# RECORDS FOR PROCESSING
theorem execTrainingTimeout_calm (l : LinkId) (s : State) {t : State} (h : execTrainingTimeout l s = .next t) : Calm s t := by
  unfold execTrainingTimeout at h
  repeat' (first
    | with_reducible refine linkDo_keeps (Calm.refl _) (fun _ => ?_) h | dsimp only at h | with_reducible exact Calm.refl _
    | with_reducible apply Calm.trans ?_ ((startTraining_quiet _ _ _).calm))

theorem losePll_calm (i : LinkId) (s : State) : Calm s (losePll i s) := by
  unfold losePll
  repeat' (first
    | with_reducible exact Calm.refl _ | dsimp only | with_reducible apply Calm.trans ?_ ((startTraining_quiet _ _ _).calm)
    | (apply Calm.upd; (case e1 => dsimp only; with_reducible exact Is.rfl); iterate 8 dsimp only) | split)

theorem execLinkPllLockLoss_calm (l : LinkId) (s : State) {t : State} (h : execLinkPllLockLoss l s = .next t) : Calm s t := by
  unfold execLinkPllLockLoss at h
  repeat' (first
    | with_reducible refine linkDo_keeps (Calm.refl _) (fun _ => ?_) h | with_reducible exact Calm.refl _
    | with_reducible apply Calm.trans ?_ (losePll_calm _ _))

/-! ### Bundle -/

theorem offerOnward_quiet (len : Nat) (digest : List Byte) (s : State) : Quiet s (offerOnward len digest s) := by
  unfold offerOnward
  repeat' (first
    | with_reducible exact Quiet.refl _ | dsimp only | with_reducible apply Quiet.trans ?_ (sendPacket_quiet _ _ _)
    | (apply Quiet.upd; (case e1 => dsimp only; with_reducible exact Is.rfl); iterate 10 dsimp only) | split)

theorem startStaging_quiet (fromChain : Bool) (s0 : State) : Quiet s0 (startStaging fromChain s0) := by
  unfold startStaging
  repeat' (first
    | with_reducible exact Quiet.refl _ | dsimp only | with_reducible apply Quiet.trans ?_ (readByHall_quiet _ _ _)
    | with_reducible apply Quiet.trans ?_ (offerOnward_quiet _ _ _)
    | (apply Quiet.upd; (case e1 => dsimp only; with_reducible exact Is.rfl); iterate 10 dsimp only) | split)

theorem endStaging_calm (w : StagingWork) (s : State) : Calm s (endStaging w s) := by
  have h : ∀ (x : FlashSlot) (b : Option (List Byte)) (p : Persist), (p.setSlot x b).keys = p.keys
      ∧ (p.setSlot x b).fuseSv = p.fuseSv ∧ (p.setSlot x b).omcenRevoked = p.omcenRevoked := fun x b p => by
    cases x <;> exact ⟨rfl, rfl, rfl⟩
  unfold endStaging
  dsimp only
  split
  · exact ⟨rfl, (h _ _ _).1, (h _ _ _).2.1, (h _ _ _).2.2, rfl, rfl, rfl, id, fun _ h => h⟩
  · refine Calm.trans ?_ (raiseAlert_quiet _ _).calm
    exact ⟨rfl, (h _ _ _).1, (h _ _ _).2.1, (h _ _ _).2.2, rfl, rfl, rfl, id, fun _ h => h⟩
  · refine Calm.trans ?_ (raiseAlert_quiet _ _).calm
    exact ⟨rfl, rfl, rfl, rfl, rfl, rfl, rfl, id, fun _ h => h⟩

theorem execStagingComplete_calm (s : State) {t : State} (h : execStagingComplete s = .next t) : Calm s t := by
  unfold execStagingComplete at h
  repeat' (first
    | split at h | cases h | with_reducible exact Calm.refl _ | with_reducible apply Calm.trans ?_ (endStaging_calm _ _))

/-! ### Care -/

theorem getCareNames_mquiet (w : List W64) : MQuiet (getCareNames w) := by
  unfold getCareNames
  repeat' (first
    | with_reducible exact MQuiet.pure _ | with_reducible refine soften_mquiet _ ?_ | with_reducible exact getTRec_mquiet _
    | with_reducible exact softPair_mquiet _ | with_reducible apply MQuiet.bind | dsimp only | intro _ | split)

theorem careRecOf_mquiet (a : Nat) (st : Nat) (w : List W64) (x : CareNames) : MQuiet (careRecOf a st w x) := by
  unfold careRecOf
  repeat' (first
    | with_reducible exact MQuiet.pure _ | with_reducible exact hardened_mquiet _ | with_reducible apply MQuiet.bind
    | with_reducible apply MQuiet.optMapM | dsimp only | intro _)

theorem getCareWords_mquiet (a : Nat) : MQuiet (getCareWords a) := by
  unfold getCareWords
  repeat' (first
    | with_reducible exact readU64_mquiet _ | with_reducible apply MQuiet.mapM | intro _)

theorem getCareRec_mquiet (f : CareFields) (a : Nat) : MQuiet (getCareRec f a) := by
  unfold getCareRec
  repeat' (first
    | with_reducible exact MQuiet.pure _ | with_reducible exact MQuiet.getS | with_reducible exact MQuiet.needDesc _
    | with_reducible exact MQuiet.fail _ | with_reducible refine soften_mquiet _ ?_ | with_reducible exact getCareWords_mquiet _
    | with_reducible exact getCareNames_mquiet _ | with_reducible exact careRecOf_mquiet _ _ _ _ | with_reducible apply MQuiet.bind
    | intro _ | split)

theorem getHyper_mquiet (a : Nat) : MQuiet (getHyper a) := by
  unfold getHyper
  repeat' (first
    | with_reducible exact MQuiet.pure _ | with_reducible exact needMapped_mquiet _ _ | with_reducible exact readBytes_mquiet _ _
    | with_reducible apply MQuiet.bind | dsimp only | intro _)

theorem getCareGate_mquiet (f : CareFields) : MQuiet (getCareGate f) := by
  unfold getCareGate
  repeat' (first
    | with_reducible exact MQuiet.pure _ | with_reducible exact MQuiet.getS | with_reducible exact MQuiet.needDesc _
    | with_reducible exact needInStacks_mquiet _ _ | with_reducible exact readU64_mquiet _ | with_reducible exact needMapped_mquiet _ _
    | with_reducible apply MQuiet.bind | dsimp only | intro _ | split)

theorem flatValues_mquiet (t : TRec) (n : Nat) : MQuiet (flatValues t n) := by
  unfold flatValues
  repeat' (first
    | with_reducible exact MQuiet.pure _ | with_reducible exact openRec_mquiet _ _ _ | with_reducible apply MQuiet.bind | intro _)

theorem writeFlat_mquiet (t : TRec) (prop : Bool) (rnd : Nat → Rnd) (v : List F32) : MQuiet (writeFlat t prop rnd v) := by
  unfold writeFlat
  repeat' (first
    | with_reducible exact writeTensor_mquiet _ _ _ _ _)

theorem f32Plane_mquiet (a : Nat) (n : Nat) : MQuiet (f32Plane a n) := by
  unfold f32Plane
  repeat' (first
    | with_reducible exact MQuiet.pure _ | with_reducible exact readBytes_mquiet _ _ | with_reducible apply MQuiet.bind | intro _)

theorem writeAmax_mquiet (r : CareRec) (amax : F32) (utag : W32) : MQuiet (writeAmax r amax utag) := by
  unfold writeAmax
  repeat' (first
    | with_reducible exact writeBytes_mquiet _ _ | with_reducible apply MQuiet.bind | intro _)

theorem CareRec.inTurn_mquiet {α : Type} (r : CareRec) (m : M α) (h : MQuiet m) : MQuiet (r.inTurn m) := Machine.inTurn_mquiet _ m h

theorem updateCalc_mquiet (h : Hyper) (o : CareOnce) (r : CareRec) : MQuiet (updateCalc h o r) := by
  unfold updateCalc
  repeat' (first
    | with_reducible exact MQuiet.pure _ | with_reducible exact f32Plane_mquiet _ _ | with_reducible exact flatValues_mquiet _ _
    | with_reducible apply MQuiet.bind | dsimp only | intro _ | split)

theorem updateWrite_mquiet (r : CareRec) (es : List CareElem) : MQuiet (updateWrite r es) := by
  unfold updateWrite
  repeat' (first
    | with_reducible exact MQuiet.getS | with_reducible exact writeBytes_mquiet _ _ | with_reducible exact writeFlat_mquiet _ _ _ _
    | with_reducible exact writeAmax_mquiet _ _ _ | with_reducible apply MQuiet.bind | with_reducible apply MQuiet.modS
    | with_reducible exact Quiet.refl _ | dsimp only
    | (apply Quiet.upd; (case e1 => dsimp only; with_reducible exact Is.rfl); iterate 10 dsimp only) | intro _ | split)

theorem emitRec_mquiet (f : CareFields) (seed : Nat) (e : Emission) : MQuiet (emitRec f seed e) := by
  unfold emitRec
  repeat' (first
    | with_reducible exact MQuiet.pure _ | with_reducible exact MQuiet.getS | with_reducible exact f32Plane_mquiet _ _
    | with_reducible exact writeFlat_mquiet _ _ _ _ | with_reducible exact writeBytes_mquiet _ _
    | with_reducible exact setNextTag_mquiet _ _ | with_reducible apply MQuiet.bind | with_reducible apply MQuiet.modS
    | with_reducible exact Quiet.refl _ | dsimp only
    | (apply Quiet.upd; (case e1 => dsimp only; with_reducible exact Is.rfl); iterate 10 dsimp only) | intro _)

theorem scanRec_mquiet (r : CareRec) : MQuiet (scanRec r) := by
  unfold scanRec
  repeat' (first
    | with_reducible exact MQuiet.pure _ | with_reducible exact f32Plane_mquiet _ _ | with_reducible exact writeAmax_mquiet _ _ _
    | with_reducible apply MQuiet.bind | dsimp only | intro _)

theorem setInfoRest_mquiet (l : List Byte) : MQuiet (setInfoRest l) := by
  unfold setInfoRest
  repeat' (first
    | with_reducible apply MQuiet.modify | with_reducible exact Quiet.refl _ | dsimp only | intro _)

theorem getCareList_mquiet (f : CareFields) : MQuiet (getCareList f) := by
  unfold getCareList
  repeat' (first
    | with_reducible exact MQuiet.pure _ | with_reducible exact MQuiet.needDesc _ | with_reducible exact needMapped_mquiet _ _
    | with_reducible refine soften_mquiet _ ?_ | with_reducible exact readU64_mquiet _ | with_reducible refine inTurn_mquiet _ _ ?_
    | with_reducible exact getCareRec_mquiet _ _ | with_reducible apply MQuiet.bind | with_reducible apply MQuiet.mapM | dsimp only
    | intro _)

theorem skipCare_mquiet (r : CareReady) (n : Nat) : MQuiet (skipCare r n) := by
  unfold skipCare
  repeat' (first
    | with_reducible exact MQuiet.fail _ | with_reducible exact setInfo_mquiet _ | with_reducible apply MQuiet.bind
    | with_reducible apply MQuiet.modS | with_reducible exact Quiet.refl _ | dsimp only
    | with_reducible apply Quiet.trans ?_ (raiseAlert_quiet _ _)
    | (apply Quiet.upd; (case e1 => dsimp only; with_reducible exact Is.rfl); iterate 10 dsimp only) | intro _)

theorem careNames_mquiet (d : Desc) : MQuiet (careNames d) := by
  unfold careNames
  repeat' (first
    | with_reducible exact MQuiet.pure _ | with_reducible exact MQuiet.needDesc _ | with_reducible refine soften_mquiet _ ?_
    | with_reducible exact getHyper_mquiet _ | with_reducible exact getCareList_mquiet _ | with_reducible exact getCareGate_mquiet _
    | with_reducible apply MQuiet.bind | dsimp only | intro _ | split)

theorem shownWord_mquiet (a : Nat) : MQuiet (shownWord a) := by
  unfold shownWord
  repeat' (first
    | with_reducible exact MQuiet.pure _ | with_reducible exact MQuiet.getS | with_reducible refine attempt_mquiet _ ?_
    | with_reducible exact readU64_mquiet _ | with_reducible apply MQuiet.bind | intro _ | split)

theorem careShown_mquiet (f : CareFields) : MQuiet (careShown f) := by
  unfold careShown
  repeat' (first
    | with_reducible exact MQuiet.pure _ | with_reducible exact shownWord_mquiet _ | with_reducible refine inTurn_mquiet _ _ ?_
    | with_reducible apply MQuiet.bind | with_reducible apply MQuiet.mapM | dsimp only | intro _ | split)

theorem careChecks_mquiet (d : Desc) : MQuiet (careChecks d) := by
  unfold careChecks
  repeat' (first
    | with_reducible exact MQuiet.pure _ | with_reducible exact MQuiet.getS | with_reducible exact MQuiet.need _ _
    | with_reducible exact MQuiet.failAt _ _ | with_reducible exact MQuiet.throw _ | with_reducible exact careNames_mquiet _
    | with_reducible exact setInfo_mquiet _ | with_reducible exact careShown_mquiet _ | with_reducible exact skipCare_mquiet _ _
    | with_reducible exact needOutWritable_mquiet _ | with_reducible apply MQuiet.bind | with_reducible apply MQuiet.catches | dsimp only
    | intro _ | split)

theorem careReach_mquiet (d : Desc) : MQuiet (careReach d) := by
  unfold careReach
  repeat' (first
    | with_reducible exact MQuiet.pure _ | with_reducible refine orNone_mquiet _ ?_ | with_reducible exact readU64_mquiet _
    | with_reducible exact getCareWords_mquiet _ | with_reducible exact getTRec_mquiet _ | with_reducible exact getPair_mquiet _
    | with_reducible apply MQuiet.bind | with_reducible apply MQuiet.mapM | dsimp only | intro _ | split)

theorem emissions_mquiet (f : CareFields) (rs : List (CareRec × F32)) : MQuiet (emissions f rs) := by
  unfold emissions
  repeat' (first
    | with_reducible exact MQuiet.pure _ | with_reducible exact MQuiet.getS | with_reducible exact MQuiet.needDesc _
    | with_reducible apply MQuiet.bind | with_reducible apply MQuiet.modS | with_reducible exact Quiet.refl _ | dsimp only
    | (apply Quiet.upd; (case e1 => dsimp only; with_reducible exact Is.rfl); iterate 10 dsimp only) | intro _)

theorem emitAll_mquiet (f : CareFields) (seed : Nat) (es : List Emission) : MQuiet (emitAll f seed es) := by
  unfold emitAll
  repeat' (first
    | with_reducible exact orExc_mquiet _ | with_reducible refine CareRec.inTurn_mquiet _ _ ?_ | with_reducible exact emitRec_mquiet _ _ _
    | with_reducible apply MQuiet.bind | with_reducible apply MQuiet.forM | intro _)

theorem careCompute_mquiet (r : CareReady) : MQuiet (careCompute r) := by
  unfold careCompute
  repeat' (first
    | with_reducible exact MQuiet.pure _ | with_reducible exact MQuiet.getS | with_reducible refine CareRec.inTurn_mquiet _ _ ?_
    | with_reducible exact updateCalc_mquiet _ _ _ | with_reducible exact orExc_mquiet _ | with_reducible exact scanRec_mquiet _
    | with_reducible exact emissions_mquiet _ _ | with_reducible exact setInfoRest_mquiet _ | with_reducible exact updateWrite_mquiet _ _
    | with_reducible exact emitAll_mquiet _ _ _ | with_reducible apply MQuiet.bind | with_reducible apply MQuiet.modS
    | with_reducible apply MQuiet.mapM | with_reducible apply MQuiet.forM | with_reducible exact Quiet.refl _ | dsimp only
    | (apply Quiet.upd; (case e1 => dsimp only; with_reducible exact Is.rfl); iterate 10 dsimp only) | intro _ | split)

--

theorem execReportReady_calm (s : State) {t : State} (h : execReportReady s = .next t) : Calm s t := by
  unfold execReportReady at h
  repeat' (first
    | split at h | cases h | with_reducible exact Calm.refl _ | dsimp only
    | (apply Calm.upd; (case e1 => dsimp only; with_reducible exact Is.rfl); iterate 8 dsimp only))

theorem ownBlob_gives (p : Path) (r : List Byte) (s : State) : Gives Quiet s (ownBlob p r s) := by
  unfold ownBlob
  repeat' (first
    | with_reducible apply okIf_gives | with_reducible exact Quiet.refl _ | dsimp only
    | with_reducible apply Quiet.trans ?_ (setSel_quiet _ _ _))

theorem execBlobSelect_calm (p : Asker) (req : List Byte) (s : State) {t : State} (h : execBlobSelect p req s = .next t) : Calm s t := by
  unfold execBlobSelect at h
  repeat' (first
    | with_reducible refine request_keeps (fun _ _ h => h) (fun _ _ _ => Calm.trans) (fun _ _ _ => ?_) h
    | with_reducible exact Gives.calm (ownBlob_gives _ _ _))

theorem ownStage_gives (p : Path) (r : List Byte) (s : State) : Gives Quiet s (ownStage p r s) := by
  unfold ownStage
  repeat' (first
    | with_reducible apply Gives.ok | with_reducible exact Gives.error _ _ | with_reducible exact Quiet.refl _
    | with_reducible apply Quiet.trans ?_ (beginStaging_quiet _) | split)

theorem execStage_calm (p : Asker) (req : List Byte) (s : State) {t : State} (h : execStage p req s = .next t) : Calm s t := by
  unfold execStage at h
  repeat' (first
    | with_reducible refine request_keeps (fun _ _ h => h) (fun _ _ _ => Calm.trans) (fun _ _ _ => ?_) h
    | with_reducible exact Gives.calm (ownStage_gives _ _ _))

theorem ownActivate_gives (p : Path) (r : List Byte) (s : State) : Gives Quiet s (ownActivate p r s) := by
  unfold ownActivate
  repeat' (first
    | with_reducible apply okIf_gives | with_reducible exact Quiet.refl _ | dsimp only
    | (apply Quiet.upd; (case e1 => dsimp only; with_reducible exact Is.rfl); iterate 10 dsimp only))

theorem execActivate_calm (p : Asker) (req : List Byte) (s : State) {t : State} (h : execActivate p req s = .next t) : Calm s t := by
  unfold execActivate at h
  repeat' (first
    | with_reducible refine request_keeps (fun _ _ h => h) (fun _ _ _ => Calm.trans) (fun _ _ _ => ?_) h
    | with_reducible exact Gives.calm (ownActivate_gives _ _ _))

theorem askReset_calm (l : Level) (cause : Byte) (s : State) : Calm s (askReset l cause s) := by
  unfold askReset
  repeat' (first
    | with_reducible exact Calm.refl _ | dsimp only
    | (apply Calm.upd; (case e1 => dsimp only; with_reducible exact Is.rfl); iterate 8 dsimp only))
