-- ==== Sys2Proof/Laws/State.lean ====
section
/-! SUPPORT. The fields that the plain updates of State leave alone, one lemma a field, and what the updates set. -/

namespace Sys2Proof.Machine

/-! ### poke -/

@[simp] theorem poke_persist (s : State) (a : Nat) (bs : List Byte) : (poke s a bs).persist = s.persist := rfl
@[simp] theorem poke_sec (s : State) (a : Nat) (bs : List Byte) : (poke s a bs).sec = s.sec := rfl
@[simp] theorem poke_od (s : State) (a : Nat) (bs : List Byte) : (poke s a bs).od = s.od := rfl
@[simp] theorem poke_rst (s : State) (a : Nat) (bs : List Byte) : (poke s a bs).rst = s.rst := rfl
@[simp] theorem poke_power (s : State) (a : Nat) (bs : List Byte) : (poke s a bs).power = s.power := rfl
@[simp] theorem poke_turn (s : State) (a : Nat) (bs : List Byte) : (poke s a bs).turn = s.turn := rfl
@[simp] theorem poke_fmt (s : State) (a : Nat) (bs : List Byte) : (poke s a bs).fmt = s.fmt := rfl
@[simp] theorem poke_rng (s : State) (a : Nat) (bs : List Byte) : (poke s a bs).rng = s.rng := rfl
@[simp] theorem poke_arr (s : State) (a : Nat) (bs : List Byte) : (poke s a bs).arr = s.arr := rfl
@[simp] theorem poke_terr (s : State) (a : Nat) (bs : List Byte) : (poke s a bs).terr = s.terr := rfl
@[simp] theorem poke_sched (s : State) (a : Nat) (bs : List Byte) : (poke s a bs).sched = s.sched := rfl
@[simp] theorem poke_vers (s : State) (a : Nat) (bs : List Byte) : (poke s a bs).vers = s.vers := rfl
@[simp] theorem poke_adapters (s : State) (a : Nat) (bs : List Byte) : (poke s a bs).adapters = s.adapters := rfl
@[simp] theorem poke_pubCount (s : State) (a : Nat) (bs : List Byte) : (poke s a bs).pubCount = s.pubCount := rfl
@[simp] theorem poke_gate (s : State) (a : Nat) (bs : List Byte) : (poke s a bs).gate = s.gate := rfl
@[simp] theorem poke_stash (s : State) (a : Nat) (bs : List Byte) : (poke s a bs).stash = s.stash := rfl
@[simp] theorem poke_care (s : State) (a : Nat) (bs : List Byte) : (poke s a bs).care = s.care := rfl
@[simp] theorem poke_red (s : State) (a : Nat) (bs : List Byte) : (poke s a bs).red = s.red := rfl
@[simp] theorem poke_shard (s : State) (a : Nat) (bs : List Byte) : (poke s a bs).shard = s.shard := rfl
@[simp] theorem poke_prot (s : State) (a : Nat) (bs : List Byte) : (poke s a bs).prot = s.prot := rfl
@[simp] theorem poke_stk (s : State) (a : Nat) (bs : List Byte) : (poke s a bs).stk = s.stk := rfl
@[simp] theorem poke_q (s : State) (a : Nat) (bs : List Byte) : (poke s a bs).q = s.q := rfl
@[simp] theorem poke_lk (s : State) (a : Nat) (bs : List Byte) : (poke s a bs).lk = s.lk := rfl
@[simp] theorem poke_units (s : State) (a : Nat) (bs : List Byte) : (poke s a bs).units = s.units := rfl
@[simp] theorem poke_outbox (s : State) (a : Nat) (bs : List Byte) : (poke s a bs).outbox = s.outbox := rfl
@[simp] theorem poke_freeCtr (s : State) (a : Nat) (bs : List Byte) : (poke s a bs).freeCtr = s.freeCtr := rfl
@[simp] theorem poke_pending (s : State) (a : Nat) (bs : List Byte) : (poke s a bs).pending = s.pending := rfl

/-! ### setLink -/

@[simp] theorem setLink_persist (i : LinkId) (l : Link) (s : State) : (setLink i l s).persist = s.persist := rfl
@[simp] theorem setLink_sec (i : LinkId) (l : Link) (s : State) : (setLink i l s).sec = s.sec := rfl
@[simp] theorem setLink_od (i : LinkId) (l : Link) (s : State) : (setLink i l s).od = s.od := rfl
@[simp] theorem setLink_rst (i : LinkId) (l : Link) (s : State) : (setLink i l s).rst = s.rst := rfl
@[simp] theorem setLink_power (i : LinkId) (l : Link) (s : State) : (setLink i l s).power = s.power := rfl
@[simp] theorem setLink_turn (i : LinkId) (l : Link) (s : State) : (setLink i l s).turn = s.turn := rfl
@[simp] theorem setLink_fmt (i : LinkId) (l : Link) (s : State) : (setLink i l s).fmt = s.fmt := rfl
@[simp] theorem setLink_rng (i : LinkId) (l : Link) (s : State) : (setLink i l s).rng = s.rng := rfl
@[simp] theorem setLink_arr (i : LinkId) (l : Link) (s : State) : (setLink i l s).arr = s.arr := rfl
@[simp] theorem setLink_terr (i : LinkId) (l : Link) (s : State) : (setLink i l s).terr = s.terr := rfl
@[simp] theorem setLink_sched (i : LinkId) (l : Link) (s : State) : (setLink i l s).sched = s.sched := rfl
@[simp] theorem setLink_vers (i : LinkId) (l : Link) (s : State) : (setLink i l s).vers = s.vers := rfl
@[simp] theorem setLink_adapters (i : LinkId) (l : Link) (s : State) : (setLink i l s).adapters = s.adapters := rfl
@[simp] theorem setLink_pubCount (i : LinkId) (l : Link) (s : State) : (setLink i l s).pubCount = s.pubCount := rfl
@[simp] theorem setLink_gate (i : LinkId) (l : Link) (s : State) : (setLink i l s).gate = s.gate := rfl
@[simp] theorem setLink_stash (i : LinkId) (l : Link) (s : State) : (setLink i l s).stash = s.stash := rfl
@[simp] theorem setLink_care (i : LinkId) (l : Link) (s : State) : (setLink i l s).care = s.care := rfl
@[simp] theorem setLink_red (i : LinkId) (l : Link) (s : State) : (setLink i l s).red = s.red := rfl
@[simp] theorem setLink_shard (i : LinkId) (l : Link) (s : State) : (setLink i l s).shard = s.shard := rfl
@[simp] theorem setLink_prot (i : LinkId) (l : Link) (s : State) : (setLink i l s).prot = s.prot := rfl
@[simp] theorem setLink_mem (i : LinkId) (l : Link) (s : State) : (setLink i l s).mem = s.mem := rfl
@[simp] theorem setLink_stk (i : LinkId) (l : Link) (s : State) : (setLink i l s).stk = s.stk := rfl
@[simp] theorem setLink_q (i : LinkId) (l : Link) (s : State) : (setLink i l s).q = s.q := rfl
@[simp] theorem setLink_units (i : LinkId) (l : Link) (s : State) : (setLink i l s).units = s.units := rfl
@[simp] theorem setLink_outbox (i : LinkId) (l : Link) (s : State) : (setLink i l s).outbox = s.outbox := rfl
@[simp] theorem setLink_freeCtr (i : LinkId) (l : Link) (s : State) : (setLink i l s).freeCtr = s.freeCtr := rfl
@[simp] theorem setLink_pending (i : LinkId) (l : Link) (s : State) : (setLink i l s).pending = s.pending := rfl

# TASK TO CARRY OUT
From the listing, tally every line with the word "cases" in it and give only the tally.

# ANSWER TO THE PROBLEM
3